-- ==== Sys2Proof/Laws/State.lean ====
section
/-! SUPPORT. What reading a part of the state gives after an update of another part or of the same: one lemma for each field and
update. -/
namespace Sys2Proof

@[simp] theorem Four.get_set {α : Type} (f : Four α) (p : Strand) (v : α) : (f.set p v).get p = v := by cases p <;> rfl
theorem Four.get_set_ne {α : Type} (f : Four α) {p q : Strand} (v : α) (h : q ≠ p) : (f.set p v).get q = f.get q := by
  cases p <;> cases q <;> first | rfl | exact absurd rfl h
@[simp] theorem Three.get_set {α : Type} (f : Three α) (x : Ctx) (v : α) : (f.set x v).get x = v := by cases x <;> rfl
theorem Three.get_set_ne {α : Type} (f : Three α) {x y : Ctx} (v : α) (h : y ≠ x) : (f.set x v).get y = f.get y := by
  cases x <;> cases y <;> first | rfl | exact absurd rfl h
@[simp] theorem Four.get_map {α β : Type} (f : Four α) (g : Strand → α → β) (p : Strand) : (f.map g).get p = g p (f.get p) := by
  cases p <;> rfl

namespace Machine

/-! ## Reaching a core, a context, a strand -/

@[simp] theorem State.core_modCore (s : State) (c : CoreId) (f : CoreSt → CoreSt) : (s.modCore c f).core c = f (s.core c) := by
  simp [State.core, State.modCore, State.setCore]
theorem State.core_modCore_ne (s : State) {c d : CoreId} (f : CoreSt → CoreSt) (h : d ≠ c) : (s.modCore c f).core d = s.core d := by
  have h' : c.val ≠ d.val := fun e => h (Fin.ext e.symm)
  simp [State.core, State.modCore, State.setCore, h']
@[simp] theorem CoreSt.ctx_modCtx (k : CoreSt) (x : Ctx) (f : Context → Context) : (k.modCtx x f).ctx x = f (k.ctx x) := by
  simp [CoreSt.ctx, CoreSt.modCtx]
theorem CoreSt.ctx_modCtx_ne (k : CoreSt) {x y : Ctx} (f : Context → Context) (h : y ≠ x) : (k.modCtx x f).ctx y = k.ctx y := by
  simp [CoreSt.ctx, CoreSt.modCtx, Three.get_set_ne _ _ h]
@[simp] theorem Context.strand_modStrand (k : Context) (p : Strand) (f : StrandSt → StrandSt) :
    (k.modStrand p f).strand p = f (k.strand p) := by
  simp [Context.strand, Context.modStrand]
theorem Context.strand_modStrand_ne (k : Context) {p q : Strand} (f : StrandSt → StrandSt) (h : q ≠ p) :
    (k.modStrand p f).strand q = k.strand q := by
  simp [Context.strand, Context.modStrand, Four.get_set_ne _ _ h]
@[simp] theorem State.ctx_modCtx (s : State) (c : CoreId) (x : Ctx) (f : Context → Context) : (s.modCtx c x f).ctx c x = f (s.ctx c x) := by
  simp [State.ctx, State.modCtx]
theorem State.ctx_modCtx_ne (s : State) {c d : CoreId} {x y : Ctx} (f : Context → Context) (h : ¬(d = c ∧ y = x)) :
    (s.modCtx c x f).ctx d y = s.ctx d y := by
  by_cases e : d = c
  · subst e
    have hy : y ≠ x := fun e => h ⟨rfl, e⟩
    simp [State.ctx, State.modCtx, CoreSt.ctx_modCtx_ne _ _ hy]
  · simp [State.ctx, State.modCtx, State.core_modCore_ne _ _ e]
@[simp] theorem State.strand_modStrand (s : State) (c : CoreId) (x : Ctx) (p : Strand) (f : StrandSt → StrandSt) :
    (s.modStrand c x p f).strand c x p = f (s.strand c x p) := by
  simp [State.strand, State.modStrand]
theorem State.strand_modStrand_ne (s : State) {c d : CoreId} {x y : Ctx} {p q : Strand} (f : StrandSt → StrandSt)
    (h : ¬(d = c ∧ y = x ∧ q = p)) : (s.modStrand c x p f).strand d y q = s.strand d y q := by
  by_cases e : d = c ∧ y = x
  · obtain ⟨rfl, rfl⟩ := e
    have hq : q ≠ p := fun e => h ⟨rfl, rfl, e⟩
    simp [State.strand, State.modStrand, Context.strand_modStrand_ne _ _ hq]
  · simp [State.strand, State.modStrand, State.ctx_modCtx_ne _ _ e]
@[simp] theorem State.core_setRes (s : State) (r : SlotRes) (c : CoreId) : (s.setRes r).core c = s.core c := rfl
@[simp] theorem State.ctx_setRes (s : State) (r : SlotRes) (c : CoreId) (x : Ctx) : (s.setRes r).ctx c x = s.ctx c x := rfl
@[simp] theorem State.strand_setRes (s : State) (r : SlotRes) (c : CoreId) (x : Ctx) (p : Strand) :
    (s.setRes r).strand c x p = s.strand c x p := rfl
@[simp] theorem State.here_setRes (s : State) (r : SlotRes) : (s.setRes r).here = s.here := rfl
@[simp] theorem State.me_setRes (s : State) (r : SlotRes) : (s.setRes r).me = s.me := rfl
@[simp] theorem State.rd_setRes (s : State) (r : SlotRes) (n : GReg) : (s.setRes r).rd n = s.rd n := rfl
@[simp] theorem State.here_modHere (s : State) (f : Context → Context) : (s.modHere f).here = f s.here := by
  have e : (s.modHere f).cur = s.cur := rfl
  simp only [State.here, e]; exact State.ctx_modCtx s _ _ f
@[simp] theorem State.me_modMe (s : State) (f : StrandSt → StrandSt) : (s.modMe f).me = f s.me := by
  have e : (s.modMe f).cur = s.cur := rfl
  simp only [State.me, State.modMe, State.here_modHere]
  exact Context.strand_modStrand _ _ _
--*--
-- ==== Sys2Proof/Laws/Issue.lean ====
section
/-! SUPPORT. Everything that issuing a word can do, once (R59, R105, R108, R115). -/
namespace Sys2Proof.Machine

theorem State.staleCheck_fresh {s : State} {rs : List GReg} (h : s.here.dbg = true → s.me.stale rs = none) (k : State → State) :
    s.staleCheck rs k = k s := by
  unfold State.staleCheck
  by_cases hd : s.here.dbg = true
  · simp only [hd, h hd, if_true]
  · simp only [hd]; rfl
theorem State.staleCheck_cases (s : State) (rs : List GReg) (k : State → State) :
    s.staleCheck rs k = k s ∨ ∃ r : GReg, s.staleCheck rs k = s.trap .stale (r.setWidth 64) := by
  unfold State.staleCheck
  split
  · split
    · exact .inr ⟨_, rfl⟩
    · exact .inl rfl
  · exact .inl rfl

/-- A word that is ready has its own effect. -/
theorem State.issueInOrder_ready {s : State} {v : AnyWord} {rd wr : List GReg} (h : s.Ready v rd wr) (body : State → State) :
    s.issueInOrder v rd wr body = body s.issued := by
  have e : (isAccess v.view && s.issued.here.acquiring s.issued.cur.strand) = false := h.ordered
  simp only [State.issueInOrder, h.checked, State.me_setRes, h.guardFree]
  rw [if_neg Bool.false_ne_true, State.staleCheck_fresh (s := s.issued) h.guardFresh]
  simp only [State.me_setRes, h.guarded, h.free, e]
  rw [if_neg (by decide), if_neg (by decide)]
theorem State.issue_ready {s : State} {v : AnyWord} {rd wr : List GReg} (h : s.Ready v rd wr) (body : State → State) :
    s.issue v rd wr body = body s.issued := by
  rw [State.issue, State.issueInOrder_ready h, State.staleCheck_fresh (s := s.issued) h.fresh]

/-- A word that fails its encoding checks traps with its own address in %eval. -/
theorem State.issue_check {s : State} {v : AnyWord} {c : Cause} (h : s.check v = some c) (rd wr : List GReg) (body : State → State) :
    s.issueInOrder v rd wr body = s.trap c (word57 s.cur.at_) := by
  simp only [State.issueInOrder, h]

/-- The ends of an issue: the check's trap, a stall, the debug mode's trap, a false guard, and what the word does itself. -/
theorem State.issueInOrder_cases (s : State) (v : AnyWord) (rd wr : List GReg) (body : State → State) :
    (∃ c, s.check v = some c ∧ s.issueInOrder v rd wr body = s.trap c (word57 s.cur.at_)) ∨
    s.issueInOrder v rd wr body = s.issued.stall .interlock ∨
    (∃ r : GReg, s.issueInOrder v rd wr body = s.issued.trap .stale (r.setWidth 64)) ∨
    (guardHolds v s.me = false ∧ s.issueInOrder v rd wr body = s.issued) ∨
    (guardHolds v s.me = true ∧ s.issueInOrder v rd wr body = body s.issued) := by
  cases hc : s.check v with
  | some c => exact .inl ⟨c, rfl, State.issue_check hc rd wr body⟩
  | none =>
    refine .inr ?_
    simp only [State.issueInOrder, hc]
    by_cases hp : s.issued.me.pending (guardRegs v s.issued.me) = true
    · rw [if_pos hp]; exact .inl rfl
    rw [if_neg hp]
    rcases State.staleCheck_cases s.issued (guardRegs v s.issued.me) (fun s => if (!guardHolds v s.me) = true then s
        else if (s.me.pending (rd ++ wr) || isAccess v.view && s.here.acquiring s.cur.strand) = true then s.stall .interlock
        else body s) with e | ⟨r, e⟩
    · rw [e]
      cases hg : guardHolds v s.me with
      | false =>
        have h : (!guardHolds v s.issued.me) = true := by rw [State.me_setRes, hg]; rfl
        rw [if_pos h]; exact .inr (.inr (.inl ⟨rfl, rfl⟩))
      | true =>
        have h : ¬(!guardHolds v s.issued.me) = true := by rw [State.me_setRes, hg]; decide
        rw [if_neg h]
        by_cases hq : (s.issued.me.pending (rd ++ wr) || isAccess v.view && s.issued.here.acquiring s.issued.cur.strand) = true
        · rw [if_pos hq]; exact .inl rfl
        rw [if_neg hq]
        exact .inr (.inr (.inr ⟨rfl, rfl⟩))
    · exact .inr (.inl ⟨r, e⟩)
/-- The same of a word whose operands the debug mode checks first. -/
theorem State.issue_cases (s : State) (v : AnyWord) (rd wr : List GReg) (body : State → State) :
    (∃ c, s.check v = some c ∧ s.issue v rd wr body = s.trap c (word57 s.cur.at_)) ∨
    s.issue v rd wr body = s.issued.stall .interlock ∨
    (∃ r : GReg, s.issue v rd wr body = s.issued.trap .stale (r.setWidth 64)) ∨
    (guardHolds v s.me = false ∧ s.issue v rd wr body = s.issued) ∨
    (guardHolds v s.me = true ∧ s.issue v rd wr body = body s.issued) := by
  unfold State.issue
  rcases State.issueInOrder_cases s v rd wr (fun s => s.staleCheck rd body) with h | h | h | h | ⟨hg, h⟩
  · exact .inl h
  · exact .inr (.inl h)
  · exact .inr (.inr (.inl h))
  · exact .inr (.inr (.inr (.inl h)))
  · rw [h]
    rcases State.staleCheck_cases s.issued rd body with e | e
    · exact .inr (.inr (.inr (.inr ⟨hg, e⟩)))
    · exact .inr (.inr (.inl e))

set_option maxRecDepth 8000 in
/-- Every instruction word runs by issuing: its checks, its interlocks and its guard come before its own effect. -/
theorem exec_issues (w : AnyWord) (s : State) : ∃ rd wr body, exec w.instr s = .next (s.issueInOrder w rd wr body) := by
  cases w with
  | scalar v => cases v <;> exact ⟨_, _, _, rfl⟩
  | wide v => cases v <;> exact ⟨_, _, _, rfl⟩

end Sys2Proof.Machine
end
--*--
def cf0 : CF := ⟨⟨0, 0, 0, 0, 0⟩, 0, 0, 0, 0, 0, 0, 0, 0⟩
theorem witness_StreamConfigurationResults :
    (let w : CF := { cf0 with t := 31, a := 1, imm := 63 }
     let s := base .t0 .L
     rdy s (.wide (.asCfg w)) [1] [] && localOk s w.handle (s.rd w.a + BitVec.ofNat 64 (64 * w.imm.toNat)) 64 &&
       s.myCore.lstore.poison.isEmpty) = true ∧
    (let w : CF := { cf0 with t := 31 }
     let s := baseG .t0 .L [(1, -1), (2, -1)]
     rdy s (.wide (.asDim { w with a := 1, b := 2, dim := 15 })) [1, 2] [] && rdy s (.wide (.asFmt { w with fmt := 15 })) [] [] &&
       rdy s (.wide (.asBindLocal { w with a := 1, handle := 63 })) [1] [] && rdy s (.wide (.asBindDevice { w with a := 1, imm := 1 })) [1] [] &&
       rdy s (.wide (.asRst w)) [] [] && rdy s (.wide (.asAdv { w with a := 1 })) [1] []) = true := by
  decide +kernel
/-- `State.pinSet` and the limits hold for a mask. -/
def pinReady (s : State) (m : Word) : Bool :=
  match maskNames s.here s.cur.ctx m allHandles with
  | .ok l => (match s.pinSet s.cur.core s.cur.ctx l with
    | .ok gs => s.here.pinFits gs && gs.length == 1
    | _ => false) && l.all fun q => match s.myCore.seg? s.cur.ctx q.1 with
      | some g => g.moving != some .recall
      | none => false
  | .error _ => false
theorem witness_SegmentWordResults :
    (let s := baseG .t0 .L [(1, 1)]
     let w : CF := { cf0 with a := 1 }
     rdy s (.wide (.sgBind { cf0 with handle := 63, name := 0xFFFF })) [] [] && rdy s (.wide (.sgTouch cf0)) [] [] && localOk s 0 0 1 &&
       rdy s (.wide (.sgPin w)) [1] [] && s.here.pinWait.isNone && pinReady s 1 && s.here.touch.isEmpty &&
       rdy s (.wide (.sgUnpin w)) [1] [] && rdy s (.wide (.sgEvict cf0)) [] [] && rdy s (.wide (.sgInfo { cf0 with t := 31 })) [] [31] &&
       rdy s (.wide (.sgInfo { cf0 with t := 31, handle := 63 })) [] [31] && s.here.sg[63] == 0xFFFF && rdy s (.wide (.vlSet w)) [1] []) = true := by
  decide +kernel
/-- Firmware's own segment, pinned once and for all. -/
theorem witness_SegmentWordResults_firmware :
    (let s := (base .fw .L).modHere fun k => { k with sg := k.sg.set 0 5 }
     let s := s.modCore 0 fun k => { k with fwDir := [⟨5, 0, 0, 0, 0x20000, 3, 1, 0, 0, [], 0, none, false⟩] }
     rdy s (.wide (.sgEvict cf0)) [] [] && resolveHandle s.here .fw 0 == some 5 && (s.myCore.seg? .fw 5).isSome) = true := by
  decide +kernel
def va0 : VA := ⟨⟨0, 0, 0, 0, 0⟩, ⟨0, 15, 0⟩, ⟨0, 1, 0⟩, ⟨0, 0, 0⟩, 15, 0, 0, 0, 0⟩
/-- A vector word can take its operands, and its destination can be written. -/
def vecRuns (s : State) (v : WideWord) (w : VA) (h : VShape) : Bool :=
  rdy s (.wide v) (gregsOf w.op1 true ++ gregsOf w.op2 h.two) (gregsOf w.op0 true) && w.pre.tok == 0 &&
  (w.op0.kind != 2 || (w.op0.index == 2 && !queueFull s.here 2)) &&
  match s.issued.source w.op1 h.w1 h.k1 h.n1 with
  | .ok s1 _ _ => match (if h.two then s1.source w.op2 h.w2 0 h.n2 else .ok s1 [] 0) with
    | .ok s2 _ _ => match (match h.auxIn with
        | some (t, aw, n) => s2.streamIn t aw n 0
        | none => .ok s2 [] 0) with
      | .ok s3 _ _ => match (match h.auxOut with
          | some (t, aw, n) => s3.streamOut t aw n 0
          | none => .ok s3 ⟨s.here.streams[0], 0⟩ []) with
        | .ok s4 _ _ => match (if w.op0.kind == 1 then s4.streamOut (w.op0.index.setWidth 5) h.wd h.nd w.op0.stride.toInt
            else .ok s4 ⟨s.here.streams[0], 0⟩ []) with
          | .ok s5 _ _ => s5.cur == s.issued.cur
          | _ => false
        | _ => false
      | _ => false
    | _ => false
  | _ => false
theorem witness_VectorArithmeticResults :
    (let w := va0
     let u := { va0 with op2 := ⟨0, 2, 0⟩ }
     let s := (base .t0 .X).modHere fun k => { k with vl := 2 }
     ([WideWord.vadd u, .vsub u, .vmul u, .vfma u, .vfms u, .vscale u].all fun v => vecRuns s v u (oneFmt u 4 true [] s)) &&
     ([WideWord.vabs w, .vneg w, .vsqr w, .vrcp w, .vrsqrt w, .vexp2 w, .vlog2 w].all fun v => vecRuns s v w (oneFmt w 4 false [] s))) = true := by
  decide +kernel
--*--
Work item
Search the records for the word "lean" and copy every line where it occurs.

Result for this exercise
-- ==== Sys2Proof/Laws/State.lean ====
-- ==== Sys2Proof/Laws/Issue.lean ====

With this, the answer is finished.